Using the data that follows, return exactly the lines from the one that contains "(30_encoding.md R112). -/" through the one that contains "40_field.md R133 -/", ends included.

>>

-- ==== Sys2Proof/Syntax.lean ====
section
/-! DEFINITION. The 33 commands (30_encoding.md R113), one constructor per row of
spec/opcode_table.json, and the pseudo-instructions of R120. -/

namespace Sys2Proof

/-- The index of a field register, F0..F15 (30_encoding.md R107). -/
abbrev FReg := Fin 16

/-- The index of a point register, P0..P7. The fourth bit of a P-typed field must be 0, so it is not
part of an instruction (30_encoding.md R107). -/
abbrev PReg := Fin 8

/-- The constant FLDC's `sel` names: 0..8 in this order (30_encoding.md R112). -/
inductive CurveConst where
  | a | b | z | c1 | c2 | h | n | gx | gy
deriving DecidableEq, Repr

/-- A command. Operands stand in field order d, a, b, c (30_encoding.md R102 to R106, R119). -/
inductive Instr where
  /-- 40_field.md R131 -/
  | nop
  /-- 40_field.md R132 -/
  | fmov (d a : FReg)
  /-- 40_field.md R133 -/
  | fldi (d : FReg) (imm : BitVec 22)
  /-- 40_field.md R134 -/
  | fadd (d a b : FReg)
  /-- 40_field.md R135 -/
  | fsub (d a b : FReg)
  /-- 40_field.md R136 -/
  | fmul (d a b : FReg)
  /-- 40_field.md R137 -/
  | fsqr (d a : FReg)
  /-- 40_field.md R138 -/
  | fneg (d a : FReg)
  /-- 40_field.md R139 -/
  | finv (d a : FReg)
  /-- 40_field.md R140 -/
  | fpow (d a b : FReg)
  /-- 40_field.md R141 -/
  | fissq (d a : FReg)
  /-- 40_field.md R142 -/
  | fsqrt (d a : FReg)
  /-- 40_field.md R145 -/
  | fsgn (d a : FReg)
  /-- 40_field.md R144 -/
  | feq (d a b : FReg)
  /-- 40_field.md R147 -/
  | fcsel (d a b c : FReg)
  /-- 40_field.md R148 -/
  | fldc (d : FReg) (sel : CurveConst)
  /-- 40_field.md R149 -/
  | fenc (r : FReg) (off : BitVec 10) (len : BitVec 8)
  /-- 40_field.md R150 -/
  | fdec (r : FReg) (off : BitVec 10) (len : BitVec 8)
  /-- 41_point.md R172 -/
  | padd (d a b : PReg)
  /-- 41_point.md R173 -/
  | pdbl (d a : PReg)
  /-- 41_point.md R174 -/
  | pvalid (d : FReg) (a : PReg)
  /-- 41_point.md R176 -/
  | pclr (d a : PReg)
  /-- 41_point.md R177 -/
  | pmul (d a : PReg) (b : FReg)
  /-- 41_point.md R178 -/
  | pmk (d : PReg) (a b : FReg)
  /-- 41_point.md R179 -/
  | px (d : FReg) (a : PReg)
  /-- 41_point.md R180 -/
  | py (d : FReg) (a : PReg)
  /-- 41_point.md R181 -/
  | pinf (d : PReg)
  /-- 41_point.md R182 -/
  | pisinf (d : FReg) (a : PReg)
  /-- 41_point.md R183 -/
  | pmov (d a : PReg)
  /-- 41_point.md R184 -/
  | peq (d : FReg) (a b : PReg)
  /-- 42_hash_to_curve.md R204 -/
  | h2b (d : FReg) (ctr : BitVec 1)
  /-- 42_hash_to_curve.md R209 -/
  | sswu (d : PReg) (a : FReg)
  /-- 42_hash_to_curve.md R210 -/
  | h2c (d : PReg)
deriving DecidableEq, Repr

/-- The mnemonic of the instruction's row (30_encoding.md R113). -/
def Instr.mnemonic : Instr → String
  | .nop => "NOP"
  | .fmov _ _ => "FMOV"
  | .fldi _ _ => "FLDI"
  | .fadd _ _ _ => "FADD"
  | .fsub _ _ _ => "FSUB"
  | .fmul _ _ _ => "FMUL"
  | .fsqr _ _ => "FSQR"
  | .fneg _ _ => "FNEG"
  | .finv _ _ => "FINV"
  | .fpow _ _ _ => "FPOW"
  | .fissq _ _ => "FISSQ"
  | .fsqrt _ _ => "FSQRT"
  | .fsgn _ _ => "FSGN"
  | .feq _ _ _ => "FEQ"
  | .fcsel _ _ _ _ => "FCSEL"
  | .fldc _ _ => "FLDC"
  | .fenc _ _ _ => "FENC"
  | .fdec _ _ _ => "FDEC"
  | .padd _ _ _ => "PADD"
  | .pdbl _ _ => "PDBL"
  | .pvalid _ _ => "PVALID"
  | .pclr _ _ => "PCLR"
  | .pmul _ _ _ => "PMUL"
  | .pmk _ _ _ => "PMK"
  | .px _ _ => "PX"
  | .py _ _ => "PY"
  | .pinf _ => "PINF"
  | .pisinf _ _ => "PISINF"
  | .pmov _ _ => "PMOV"
  | .peq _ _ _ => "PEQ"
  | .h2b _ _ => "H2B"
  | .sswu _ _ => "SSWU"
  | .h2c _ => "H2C"

/-- `FZERO fd` (30_encoding.md R120). -/
def Instr.fzero (d : FReg) : Instr := .fldi d 0#22

/-- `FONE fd` (30_encoding.md R120). -/
def Instr.fone (d : FReg) : Instr := .fldi d 1#22

/-- `FMONE fd` (30_encoding.md R120): the immediate is -1. -/
def Instr.fmone (d : FReg) : Instr := .fldi d (BitVec.ofInt 22 (-1))

/-- `FCMOV fd, fa, fc` (30_encoding.md R120). -/
def Instr.fcmov (d a c : FReg) : Instr := .fcsel d d a c

end Sys2Proof
end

<<

Output below —
/-- The constant FLDC's `sel` names: 0..8 in this order (30_encoding.md R112). -/
inductive CurveConst where
  | a | b | z | c1 | c2 | h | n | gx | gy
deriving DecidableEq, Repr

/-- A command. Operands stand in field order d, a, b, c (30_encoding.md R102 to R106, R119). -/
inductive Instr where
  /-- 40_field.md R131 -/
  | nop
  /-- 40_field.md R132 -/
  | fmov (d a : FReg)
  /-- 40_field.md R133 -/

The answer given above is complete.